Railway Station in Maharashtra, India

Osmanabad railway station, officially Dharashiv railway station (station code: DRSV), situated on – line of Central Railway.

Osmanabad is well connected by railway to Mumbai, Pune, Daund, Kolhapur, Kurduvadi Junction, Miraj, Pandharpur, Latur, Parli Vaijnath, Parbhani, Nanded, Nagpur, Akola, Hyderabad, Nizamabad, Barshi, Bidar, Hyderabad & Udgir.

==History==
Before 2004, a narrow-gauge track connecting Latur to Kurduvadi was passing through Osmanabad district. Yedshi was nearest station for Osmanabad which was 18 km away from Osmanabad City. During the gauge conversion from narrow gauge to broad gauge, then Chief Minister Vilasrao Deshmukh decided to change the track alignment and directed towards Osmanabad city and Latur–Kurudvadi broad-gauge route is passed through Osmanabad. In first step broad-gauge track between Latur–Osmanabad was completed and it became functional in 2007. First train arrived at Osmanabad railway station was Mumbai–Osmanabad Express. That train continued for one year via Aurangabad, Manmad.
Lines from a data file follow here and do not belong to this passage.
/-- PAGE_RESPONSE of Profile A and FAULT_TIMEOUT resolve the pending fault they name: success retries its requesters' accesses once the
page's translations are gone, failure and the timeout end them with FAULT_UNRESOLVED; the slot is free again, unless a fault that waited
at its walker takes it. An UNRECORDED fault has no timeout; FAULT_RING_SIGNAL signals FR_VECTOR at most once in 1 microsecond and only
while records wait (R8, R411, R413 to R416).
COMPLETION_TIMEOUT of an outstanding host request ends it, counts in HL_ERR and sets its bit in AER; a store is dropped and its command is
marked; a walk ends as TABLE_POISON, every requester that waits on it refused with FAULT_UNRESOLVED; an unexpected completion changes
nothing (R370, R409, R447, R461).
Model's own readings behind it: log 12. -/
def Obligations.FaultEventsAndTimeoutsComplete : Prop :=
  (
    ∀ (s : State),
      (∀ (id : W16) (slot : Nat) (f : Fault1), profileP s = false → faultNamed s id = some (slot, f) →
        let u := retryFault s slot f
        (quiet u (some f.ctx) = true → exec (.pageResponse id true) s = .next (countInval u))
        ∧ (quiet u (some f.ctx) = false → exec (.pageResponse id true) s = .next { u with tr := { u.tr with
            invals := u.tr.invals ++ [⟨some f.ctx, 4096 * f.page, 4096 * (f.page + 1), .internal⟩] } })
        ∧ exec (.pageResponse id false) s = .next (failFault s slot f)
        ∧ ((∀ m ∈ s.tr.misses, m.stopped = none) → getFault u slot = none ∧ getFault (failFault s slot f) slot = none
          ∧ ∀ e ∈ u.tr.shared, overlaps s (some f.ctx) (4096 * f.page) (4096 * (f.page + 1)) e = false))
      ∧ (∀ (slot : Nat) (f : Fault1), getFault s slot = some f →
        (f.recorded = true → exec (.faultTimeout slot) s = .next (failFault s slot f))
        ∧ (f.recorded = false → exec (.faultTimeout slot) s = .next s))
      ∧ (s.tr.frTail = s.tr.frHead → exec .faultRingSignal s = .next s)
      ∧ (∀ t0, s.tr.lastSignal = some t0 → s.wall < 1000 * wallUnit + t0 → exec .faultRingSignal s = .next s)
      ∧ (s.tr.frTail ≠ s.tr.frHead → (∀ t0, s.tr.lastSignal = some t0 → 1000 * wallUnit + t0 ≤ s.wall) →
        Gives (exec .faultRingSignal s) (fun t => t.tr = { s.tr with lastSignal := some s.wall }
          ∧ (∀ m, vectorMsg s (field s.tr.cfg 10 0) = some m → vectorMasked s (field s.tr.cfg 10 0) = false → s.hl.frozen = false →
            t.out = s.out ++ [m])))
  ) ∧
  (
    ∀ (s : State) (tag : Nat) (r : HostReq),
      (s.hl.hostReqs.find? (fun q => q.tag == tag) = some r →
        let ended := { s with hl := { s.hl with hostReqs := s.hl.hostReqs.erase r, err := bump s.hl.err 47 32 1 } }
        ((s.hl.frozen = true ∨ bitOf s.hl.aerSeverity 14 = false) → Gives (exec (.completionTimeout tag) s) (fun t =>
          field t.hl.err 47 32 = min (field s.hl.err 47 32 + 1) 65535 ∧ t.hl.frozen = s.hl.frozen ∧ bitOf t.hl.aerStatus 14 = true
          ∧ (isAccess r.kind = true → t.hl.hostReqs = s.hl.hostReqs.erase r)
          ∧ (∀ n d m w q, r.kind = .cacheWrite n d m → r.who = .command w q → (getWindrow t w).targetLost = true ∧ t.hostMem = s.hostMem)))
        ∧ (∀ ctx page i m, r.kind = .walk ctx page → s.tr.misses.findIdx? (fun x => x.ctx == ctx && x.va / 4096 == page) = some i →
          s.tr.misses[i]? = some m → exec (.completionTimeout tag) s
            = .next (aerError (m.waiters.foldl (fun u w => refuseWaiter u w.1 m.ctx m.va rsTablePoison stFaultUnresolved) (dropMiss ended i)) 14)))
      ∧ exec (.unexpectedCompletion tag) s = .next s
  )

/-- PTM_SAMPLE keeps the host's time and the tick of the sample while PTM is enabled, and nothing otherwise; HOST_LINK_TRAINED makes the link
up with the rate, width and modules trained, CXL active where it may be, and takes step 7 of the boot (R426, R456, R458, R567).
D3HOT_ENTRY stops memory accesses at once and, with no plan running and no command in progress, completes: the clocks are gated and
the chip leaves its Crop; D0_RETURN lets doorbells in again; WAKE_WAIN with its enable sets PME_Status and signals wake while PME_En
is 1 (R449, R450).
Model's own readings behind it: logs 9 and 40. -/
def Obligations.LinkTrainingAndPowerStates : Prop :=
  (
    ∀ (s : State) (hostTime : W64) (tr : HostTraining),
      (hostUp s = true →
        (bitOf s.hl.ptmControl 0 = true → exec (.ptmSample hostTime) s = .next { s with hl := { s.hl with ptmHost := hostTime, ptmTick := s.globalTick } })
        ∧ (bitOf s.hl.ptmControl 0 = false → exec (.ptmSample hostTime) s = .next s))
      ∧ (grangerUp s = true → 6 ≤ s.boot.step.toNat → s.boot.step ≠ 15 → Gives (exec (.hostLinkTrained tr) s) (fun t =>
        t.hl.linkUp = true ∧ t.hl.rate = tr.rate ∧ t.hl.width = tr.width ∧ t.hl.modules = tr.modules ∧ t.hl.flit256 = tr.flit256
        ∧ t.hl.cxlActive = (tr.cxl && (profileP s || decide (16 ≤ tr.rate.toNat)))
        ∧ (s.boot.step = 6 → t.boot.step = 7) ∧ t.grg = s.grg ∧ t.out = s.out))
  ) ∧
  (
    ∀ (s : State) (link : Nat),
      (grangerUp s = true → s.hl.gated = false → Gives (exec .d3hotEntry s) (fun t =>
        t.hl.d3hot = true ∧ field t.hl.pmcsr 1 0 = 3
        ∧ ((runningSlot s).isSome = true ∨ commandsBusy s = true → t.hl.gated = false)
        ∧ (runningSlot s = none → commandsBusy s = false → t.hl.gated = true ∧ t.crop.member = false)))
      ∧ (s.hl.d3hot = true → exec .d0Return s
          = .next { s with hl := { s.hl with d3hot := false, gated := false, pmcsr := setField s.hl.pmcsr 1 0 0 } })
      ∧ (grangerUp s = true →
        (bitOf s.hl.cfg 27 = true → Gives (exec (.wakeWain link) s) (fun t => bitOf t.hl.pmcsr 15 = true
          ∧ (bitOf s.hl.pmcsr 8 = true → t.out = s.out ++ [.wake]) ∧ (bitOf s.hl.pmcsr 8 = false → t.out = s.out)))
        ∧ (bitOf s.hl.cfg 27 = false → exec (.wakeWain link) s = .next s))
  )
Later on in next year Osmanabad–Kurudvadi track was completed and it became functional in same year that is 2008. Latur–Mumbai Express was started via Kurduvadi, Pune in 2008. Nowadays, Osmanabad is well connected by rail to all important cities in Maharashtra and India.

On 4 June 2025, the station was renamed Dharashiv railway station after the Dharashiv caves.